Letterbox Service: Waiting for what will certainly happen, 10 January 2021

Worship

We’re no longer in the ‘Christmas’ season, but this carol is a great song of worship. Let’s sing it with joy, as we lift our ‘hopes and fears’ to our awesome God.

O little town of Bethlehem, how still we see thee lie!
Above thy deep and dreamless sleep, the silent stars go by;
Yet in thy dark streets shineth the everlasting Light.
The hopes and fears of all the years are met in thee tonight.

O morning stars, together proclaim the holy birth,
And praises sing to God the King, and peace to all on earth!
For Christ is born of Mary and, gathered all above
While mortals sleep, the angels keep their watch of wond’ring love.

How silently, how silently the wondrous gift is giv’n!
So God imparts to human hearts the blessings of his heav’n.
No ear may hear his coming, but in this world of sin,
Where meek souls will receive him, still the dear Christ enters in.

Sermon on the Mat: Waiting for what will certainly happen

This poem was found in a concentration camp in Cologne, after the end of world war two:

I believe in the sun even when it is not shining
And I believe in love, even when there’s no one there.
And I believe in God, even when he is silent.

It reminds me of the verse in Hebrews 11: ‘Now faith is confidence in what we hope for and assurance about what we do not see.’

There are times when we are very aware of God’s love and presence around us. Other times he feels far away. That’s when we rely on our faith. The faith that tells us that God is real and he sees and knows us and is working for us, even if we don’t see or feel that ourselves. It doesn’t take faith to walk on solid rock, but it takes faith to trust God when we can only see the effects of his work, and not God himself. Hebrews calls this ‘confidence in what … we do not see’.

The songwriter Matt Redman put it like this:

Blessed be Your name
When the sun’s shining down on me
When the world’s ‘all as it should be’
Blessed be Your name.

Blessed be Your name
On the road marked with suffering
Though there’s pain in the offering
Blessed be Your name.

The song asserts the truth that God is unchanging. He is still worthy of our praise, even when our situation is not as we would like. God is still merciful, even in times of pain. Whatever the world throws at us, Jesus is still Immanuel, ‘God with us’. He took the appearance of a man, ‘moved into the neighbourhood’ as the Message version of John 1:14 puts it. Even in our deepest struggles, God is there, supporting and strengthening us.

That doesn’t mean we don’t cry out for things to change. Knowing that God is with us doesn’t mean we surrender to our circumstances and don’t pray for an end to pain and suffering and injustice. It just means we don’t need to despair. Because God hears and knows and will act.

I love the imagery of Psalm 130, verse 5-6.

I wait for the Lord,
my whole being waits, and in his word I put my hope.
I wait for the Lord more than watchmen wait for the morning,
more than watchmen wait for the morning.

The image of watchmen waiting is powerful. The watchmen have been on duty all night. They are tired; their feet hurt, their arms are heavy and their eyes itch. They are desperate for morning. This is not an idle waiting, like clock-watching until your favourite TV programme starts. This is a bone-aching desperate need for the sun to rise.

But it’s also a pertinent image because the watchmen are waiting for something that will definitely happen. Morning will come. It may seem a long time in coming. Those last hours of darkness may drag in their bleak, black coldness. But they will not last forever. And we know that to be true.
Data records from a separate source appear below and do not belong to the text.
/-! ### RX_RESET (R139) -/

@[simp] theorem rxReset_rxConfigured (s : State) :
    (rxReset s).rxConfigured = s.rxConfigured := rfl
@[simp] theorem rxReset_txConfigured (s : State) :
    (rxReset s).txConfigured = s.txConfigured := rfl
@[simp] theorem rxReset_rxEnabled (s : State) :
    (rxReset s).rxEnabled = s.rxEnabled := rfl
@[simp] theorem rxReset_edgeCnt (s : State) :
    (rxReset s).edgeCnt = 0 := rfl
@[simp] theorem rxReset_btoRun (s : State) :
    (rxReset s).btoRun = false := rfl
@[simp] theorem rxReset_btoCnt (s : State) :
    (rxReset s).btoCnt = 0 := rfl
@[simp] theorem rxReset_ftoRun (s : State) :
    (rxReset s).ftoRun = false := rfl
@[simp] theorem rxReset_ftoCnt (s : State) :
    (rxReset s).ftoCnt = 0 := rfl
@[simp] theorem rxReset_pulseCnt (s : State) :
    (rxReset s).pulseCnt = s.pulseCnt := rfl
@[simp] theorem rxReset_bitRx (s : State) :
    (rxReset s).bitRx = false := rfl
@[simp] theorem rxReset_streamRx (s : State) :
    (rxReset s).streamRx = false := rfl
@[simp] theorem rxReset_threshold (s : State) :
    (rxReset s).threshold = 0 := rfl
@[simp] theorem rxReset_startFlag (s : State) :
    (rxReset s).startFlag = true := rfl
@[simp] theorem rxReset_bitIdx (s : State) :
    (rxReset s).bitIdx = 0 := rfl
@[simp] theorem rxReset_wordIdx (s : State) :
    (rxReset s).wordIdx = 0 := rfl
@[simp] theorem rxReset_valid (s : State) :
    (rxReset s).valid = true := rfl
@[simp] theorem rxReset_rxWords (s : State) :
    (rxReset s).rxWords = s.rxWords := rfl
@[simp] theorem rxReset_pubWords (s : State) :
    (rxReset s).pubWords = s.pubWords := rfl
@[simp] theorem rxReset_pubLen (s : State) :
    (rxReset s).pubLen = s.pubLen := rfl
@[simp] theorem rxReset_pubValid (s : State) :
    (rxReset s).pubValid = s.pubValid := rfl
@[simp] theorem rxReset_dataReady (s : State) :
    (rxReset s).dataReady = s.dataReady := rfl
@[simp] theorem rxReset_transmitting (s : State) :
    (rxReset s).transmitting = s.transmitting := rfl
@[simp] theorem rxReset_txWords (s : State) :
    (rxReset s).txWords = s.txWords := rfl
@[simp] theorem rxReset_txBitLen (s : State) :
    (rxReset s).txBitLen = s.txBitLen := rfl
@[simp] theorem rxReset_txCursor (s : State) :
    (rxReset s).txCursor = s.txCursor := rfl
@[simp] theorem rxReset_txRemaining (s : State) :
    (rxReset s).txRemaining = s.txRemaining := rfl
@[simp] theorem rxReset_txNext (s : State) :
    (rxReset s).txNext = s.txNext := rfl
@[simp] theorem rxReset_txTimerRun (s : State) :
    (rxReset s).txTimerRun = s.txTimerRun := rfl
@[simp] theorem rxReset_carrierOn (s : State) :
    (rxReset s).carrierOn = s.carrierOn := rfl
@[simp] theorem rxReset_txEnableOut (s : State) :
    (rxReset s).txEnableOut = s.txEnableOut := rfl
@[simp] theorem rxReset_fault (s : State) :
    (rxReset s).fault = s.fault := rfl
@[simp] theorem rxReset_input (s : State) :
    (rxReset s).input = s.input := rfl
@[simp] theorem rxReset_response (s : State) :
    (rxReset s).response = s.response := rfl
@[simp] theorem rxReset_trace (s : State) :
    (rxReset s).trace = s.trace := rfl

/-! ### BIT_TIMEOUT (R92) -/

@[simp] theorem bitTimeout_rxConfigured (s : State) :
    (bitTimeout s).rxConfigured = s.rxConfigured := rfl
@[simp] theorem bitTimeout_txConfigured (s : State) :
    (bitTimeout s).txConfigured = s.txConfigured := rfl
@[simp] theorem bitTimeout_rxEnabled (s : State) :
    (bitTimeout s).rxEnabled = s.rxEnabled := rfl
@[simp] theorem bitTimeout_edgeCnt (s : State) :
    (bitTimeout s).edgeCnt = 0 := rfl
@[simp] theorem bitTimeout_btoRun (s : State) :
    (bitTimeout s).btoRun = false := rfl
@[simp] theorem bitTimeout_btoCnt (s : State) :
    (bitTimeout s).btoCnt = s.btoCnt := rfl
@[simp] theorem bitTimeout_ftoRun (s : State) :
    (bitTimeout s).ftoRun = s.ftoRun := rfl
@[simp] theorem bitTimeout_ftoCnt (s : State) :
    (bitTimeout s).ftoCnt = s.ftoCnt := rfl
@[simp] theorem bitTimeout_pulseCnt (s : State) :
    (bitTimeout s).pulseCnt = s.edgeCnt := rfl
@[simp] theorem bitTimeout_bitRx (s : State) :
    (bitTimeout s).bitRx = true := rfl
@[simp] theorem bitTimeout_streamRx (s : State) :
    (bitTimeout s).streamRx = s.streamRx := rfl
@[simp] theorem bitTimeout_threshold (s : State) :
    (bitTimeout s).threshold = s.threshold := rfl
@[simp] theorem bitTimeout_startFlag (s : State) :
    (bitTimeout s).startFlag = s.startFlag := rfl
@[simp] theorem bitTimeout_bitIdx (s : State) :
    (bitTimeout s).bitIdx = s.bitIdx := rfl
@[simp] theorem bitTimeout_wordIdx (s : State) :
    (bitTimeout s).wordIdx = s.wordIdx := rfl
@[simp] theorem bitTimeout_valid (s : State) :
    (bitTimeout s).valid = s.valid := rfl
@[simp] theorem bitTimeout_rxWords (s : State) :
    (bitTimeout s).rxWords = s.rxWords := rfl
@[simp] theorem bitTimeout_pubWords (s : State) :
    (bitTimeout s).pubWords = s.pubWords := rfl
@[simp] theorem bitTimeout_pubLen (s : State) :
    (bitTimeout s).pubLen = s.pubLen := rfl
@[simp] theorem bitTimeout_pubValid (s : State) :
    (bitTimeout s).pubValid = s.pubValid := rfl
@[simp] theorem bitTimeout_dataReady (s : State) :
    (bitTimeout s).dataReady = s.dataReady := rfl
@[simp] theorem bitTimeout_transmitting (s : State) :
    (bitTimeout s).transmitting = s.transmitting := rfl
@[simp] theorem bitTimeout_txWords (s : State) :
    (bitTimeout s).txWords = s.txWords := rfl
@[simp] theorem bitTimeout_txBitLen (s : State) :
    (bitTimeout s).txBitLen = s.txBitLen := rfl
@[simp] theorem bitTimeout_txCursor (s : State) :
    (bitTimeout s).txCursor = s.txCursor := rfl
@[simp] theorem bitTimeout_txRemaining (s : State) :
    (bitTimeout s).txRemaining = s.txRemaining := rfl
@[simp] theorem bitTimeout_txNext (s : State) :
    (bitTimeout s).txNext = s.txNext := rfl
@[simp] theorem bitTimeout_txTimerRun (s : State) :
    (bitTimeout s).txTimerRun = s.txTimerRun := rfl
@[simp] theorem bitTimeout_carrierOn (s : State) :
    (bitTimeout s).carrierOn = s.carrierOn := rfl
@[simp] theorem bitTimeout_txEnableOut (s : State) :
    (bitTimeout s).txEnableOut = s.txEnableOut := rfl
@[simp] theorem bitTimeout_fault (s : State) :
    (bitTimeout s).fault = s.fault := rfl
@[simp] theorem bitTimeout_input (s : State) :
    (bitTimeout s).input = s.input := rfl
@[simp] theorem bitTimeout_response (s : State) :
    (bitTimeout s).response = s.response := rfl
@[simp] theorem bitTimeout_trace (s : State) :
    (bitTimeout s).trace = s.trace := rfl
Whatever we are waiting for God to do, we wait knowing, trusting, that he will act. Confident in our ever-loving, ever-powerful God.

One of my favourite recent songs is Do it again, by Elevation Worship. It starts:

Walking around these walls
I thought by now they’d fall
But You have never failed me yet.

We know God is there for us. We know we are not alone, however much time we may be spending on our own at the minute. We know God has all this in his hands, however confusing and scary and uncertain things seem to us. We long for it to end, as watchmen long for morning. And like the night does end, we know that this too will pass. In God’s time, in his way. That is our certain hope.

Prayer (from Do it again)

I know the night won’t last
Your Word will come to pass
My heart will sing Your praise again
Jesus, You’re still enough
Keep me within Your love
My heart will sing Your praise again.
Your promise still stands
Great is Your faithfulness,
I’m still in Your hands
This is my confidence: You’ve never failed me yet.

Please pray for –

  • The mental health of children and young people home learning again, of parents juggling work and childcare, of health workers exhausted and dispirited, of the lonely and isolated.
  • For John and family and others who have or are recovering from Covid.